(Collected data entries)
-- -- --
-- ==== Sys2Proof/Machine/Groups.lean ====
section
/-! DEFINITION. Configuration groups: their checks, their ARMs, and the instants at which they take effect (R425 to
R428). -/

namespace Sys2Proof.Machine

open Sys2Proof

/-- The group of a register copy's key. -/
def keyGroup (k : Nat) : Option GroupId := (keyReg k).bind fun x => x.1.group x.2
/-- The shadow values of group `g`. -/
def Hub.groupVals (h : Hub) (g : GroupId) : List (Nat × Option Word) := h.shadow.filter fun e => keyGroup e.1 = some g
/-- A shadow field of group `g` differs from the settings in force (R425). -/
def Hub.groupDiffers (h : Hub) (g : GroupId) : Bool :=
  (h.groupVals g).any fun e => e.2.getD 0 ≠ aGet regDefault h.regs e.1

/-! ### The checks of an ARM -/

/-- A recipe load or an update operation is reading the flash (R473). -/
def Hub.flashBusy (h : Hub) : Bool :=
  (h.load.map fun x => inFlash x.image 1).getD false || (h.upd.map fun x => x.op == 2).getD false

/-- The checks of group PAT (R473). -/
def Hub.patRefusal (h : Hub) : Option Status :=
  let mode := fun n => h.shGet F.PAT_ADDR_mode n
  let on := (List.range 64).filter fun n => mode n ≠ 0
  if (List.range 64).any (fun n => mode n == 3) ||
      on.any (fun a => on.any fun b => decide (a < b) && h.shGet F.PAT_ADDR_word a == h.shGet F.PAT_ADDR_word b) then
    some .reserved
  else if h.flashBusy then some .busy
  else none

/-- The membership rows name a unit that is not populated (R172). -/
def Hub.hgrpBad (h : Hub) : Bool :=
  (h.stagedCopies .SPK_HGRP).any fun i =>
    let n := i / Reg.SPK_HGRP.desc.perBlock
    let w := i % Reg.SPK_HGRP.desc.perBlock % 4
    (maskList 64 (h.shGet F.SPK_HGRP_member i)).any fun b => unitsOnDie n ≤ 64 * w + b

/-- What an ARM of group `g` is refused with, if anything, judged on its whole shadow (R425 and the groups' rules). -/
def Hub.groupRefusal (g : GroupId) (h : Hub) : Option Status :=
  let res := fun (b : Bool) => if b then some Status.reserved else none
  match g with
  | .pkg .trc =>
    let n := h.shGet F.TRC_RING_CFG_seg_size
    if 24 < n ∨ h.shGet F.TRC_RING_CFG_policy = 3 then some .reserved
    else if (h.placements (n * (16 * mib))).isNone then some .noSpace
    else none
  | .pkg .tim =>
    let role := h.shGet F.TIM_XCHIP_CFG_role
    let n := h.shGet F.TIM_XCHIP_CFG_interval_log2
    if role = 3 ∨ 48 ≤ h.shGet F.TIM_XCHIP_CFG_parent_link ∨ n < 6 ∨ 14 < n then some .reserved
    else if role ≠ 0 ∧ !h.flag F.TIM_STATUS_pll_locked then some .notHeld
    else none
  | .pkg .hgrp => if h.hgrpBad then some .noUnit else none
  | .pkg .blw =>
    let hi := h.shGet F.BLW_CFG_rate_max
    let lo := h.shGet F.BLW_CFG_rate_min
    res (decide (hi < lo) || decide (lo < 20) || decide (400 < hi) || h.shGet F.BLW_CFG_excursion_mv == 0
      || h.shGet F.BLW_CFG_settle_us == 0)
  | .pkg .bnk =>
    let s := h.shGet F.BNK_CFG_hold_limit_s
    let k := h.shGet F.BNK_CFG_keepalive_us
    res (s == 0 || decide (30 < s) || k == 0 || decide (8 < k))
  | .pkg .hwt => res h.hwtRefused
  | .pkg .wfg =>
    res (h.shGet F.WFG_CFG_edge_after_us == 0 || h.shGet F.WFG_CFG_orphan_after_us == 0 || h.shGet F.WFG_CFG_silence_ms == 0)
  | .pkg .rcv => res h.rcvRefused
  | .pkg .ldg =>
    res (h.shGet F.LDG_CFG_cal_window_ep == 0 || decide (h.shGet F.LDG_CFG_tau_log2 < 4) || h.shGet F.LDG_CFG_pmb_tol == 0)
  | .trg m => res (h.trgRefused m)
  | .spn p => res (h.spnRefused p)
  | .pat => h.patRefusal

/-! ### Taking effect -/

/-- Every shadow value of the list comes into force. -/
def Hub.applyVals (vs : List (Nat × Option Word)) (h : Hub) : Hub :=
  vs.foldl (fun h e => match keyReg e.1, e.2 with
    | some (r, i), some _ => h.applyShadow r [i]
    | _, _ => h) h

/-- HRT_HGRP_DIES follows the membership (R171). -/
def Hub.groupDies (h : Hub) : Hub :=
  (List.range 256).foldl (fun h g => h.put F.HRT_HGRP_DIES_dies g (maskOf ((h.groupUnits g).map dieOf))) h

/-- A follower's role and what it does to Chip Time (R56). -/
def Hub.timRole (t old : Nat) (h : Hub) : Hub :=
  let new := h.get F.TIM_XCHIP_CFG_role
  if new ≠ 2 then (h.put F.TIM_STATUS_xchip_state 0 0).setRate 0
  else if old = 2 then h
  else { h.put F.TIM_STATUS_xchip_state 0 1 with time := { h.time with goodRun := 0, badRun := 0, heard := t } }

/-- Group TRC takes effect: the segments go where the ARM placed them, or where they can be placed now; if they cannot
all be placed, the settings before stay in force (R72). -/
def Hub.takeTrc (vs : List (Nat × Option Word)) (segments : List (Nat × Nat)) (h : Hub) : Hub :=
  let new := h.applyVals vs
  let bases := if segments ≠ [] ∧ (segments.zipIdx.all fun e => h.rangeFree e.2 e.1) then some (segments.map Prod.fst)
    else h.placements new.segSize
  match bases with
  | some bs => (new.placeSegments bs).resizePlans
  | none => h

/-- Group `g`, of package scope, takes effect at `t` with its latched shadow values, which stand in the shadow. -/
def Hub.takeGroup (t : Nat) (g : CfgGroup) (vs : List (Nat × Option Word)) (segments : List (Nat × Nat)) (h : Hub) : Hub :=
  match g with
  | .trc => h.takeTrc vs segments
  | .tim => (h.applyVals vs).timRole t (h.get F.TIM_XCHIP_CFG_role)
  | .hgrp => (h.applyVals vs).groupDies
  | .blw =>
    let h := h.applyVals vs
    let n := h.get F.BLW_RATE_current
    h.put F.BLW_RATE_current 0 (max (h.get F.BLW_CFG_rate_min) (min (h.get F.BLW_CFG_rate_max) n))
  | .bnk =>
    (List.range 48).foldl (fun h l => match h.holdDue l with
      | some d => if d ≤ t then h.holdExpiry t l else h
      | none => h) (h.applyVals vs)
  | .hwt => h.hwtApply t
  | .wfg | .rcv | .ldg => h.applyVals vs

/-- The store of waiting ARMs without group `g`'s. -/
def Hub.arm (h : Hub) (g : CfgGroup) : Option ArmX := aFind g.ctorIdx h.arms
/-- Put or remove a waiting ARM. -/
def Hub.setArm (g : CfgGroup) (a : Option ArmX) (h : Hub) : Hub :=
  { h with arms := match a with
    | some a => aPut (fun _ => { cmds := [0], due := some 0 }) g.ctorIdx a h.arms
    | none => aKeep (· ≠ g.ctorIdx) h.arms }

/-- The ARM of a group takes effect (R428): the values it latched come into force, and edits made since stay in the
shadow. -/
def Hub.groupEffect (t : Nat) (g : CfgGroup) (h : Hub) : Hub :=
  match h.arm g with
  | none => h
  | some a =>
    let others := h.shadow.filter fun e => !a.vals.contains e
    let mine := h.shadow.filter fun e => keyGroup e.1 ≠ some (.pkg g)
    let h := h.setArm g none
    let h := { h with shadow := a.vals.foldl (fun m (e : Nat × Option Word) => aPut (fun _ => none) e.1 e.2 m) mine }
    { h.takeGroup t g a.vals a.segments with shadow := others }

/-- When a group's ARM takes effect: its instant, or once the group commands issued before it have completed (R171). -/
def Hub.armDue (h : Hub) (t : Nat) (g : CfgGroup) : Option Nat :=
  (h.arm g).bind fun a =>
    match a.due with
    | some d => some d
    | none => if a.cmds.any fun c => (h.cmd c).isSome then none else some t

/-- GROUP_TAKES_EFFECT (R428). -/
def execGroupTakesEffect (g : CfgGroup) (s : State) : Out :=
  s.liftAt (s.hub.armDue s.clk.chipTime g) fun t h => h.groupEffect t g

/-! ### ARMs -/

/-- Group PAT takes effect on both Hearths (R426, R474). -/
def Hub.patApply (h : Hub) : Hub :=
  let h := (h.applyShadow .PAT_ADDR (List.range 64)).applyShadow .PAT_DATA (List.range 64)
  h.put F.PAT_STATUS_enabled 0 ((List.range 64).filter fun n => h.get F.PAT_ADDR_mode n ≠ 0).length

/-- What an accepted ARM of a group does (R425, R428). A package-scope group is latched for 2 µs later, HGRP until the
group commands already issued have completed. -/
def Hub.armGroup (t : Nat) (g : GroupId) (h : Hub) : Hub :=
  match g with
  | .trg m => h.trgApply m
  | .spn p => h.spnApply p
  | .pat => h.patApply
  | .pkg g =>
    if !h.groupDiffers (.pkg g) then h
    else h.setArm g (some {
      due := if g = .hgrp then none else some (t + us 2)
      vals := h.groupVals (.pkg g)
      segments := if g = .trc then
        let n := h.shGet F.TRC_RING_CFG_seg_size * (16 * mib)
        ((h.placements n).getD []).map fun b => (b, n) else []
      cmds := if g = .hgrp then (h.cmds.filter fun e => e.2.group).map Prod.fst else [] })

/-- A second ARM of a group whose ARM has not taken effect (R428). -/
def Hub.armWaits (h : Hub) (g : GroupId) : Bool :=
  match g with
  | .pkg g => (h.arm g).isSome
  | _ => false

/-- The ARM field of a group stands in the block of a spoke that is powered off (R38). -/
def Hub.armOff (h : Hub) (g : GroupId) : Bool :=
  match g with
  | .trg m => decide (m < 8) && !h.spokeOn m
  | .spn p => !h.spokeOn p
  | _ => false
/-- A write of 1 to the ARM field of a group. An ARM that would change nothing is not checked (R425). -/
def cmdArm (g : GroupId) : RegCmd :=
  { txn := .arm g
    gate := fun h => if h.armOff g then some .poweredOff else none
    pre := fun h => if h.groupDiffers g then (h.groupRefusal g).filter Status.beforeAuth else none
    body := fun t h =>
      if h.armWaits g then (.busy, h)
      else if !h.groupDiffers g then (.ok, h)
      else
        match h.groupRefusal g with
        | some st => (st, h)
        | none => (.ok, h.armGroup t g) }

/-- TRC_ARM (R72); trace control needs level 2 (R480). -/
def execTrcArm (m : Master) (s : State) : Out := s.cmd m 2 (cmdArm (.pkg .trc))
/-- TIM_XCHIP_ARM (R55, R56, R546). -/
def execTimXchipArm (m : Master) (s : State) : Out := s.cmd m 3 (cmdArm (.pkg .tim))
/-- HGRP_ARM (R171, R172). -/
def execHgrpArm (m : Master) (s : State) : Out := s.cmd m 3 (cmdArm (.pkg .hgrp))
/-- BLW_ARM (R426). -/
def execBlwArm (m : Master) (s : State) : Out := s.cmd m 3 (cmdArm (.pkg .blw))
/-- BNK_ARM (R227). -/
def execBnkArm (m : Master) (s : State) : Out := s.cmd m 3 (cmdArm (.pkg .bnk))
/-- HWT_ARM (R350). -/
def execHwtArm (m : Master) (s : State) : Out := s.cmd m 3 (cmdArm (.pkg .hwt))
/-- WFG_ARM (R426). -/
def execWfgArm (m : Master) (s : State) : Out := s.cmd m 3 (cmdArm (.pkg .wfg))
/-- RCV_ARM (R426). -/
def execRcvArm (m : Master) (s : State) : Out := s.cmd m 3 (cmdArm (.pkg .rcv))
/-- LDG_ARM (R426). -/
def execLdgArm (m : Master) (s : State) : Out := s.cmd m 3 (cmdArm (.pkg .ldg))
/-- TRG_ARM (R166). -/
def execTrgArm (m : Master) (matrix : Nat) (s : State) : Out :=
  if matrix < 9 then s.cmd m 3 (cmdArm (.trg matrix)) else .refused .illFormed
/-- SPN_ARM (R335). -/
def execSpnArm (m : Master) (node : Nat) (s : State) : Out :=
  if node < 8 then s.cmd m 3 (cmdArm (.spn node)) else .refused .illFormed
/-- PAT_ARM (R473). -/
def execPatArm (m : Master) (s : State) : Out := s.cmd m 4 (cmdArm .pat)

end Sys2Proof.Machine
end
-- -- --
**Task directions:** The expected answer is each line of the records above that includes the string "Bool".

**Written solution:**
def Hub.groupDiffers (h : Hub) (g : GroupId) : Bool :=
def Hub.flashBusy (h : Hub) : Bool :=
def Hub.hgrpBad (h : Hub) : Bool :=
  let res := fun (b : Bool) => if b then some Status.reserved else none
def Hub.armWaits (h : Hub) (g : GroupId) : Bool :=
def Hub.armOff (h : Hub) (g : GroupId) : Bool :=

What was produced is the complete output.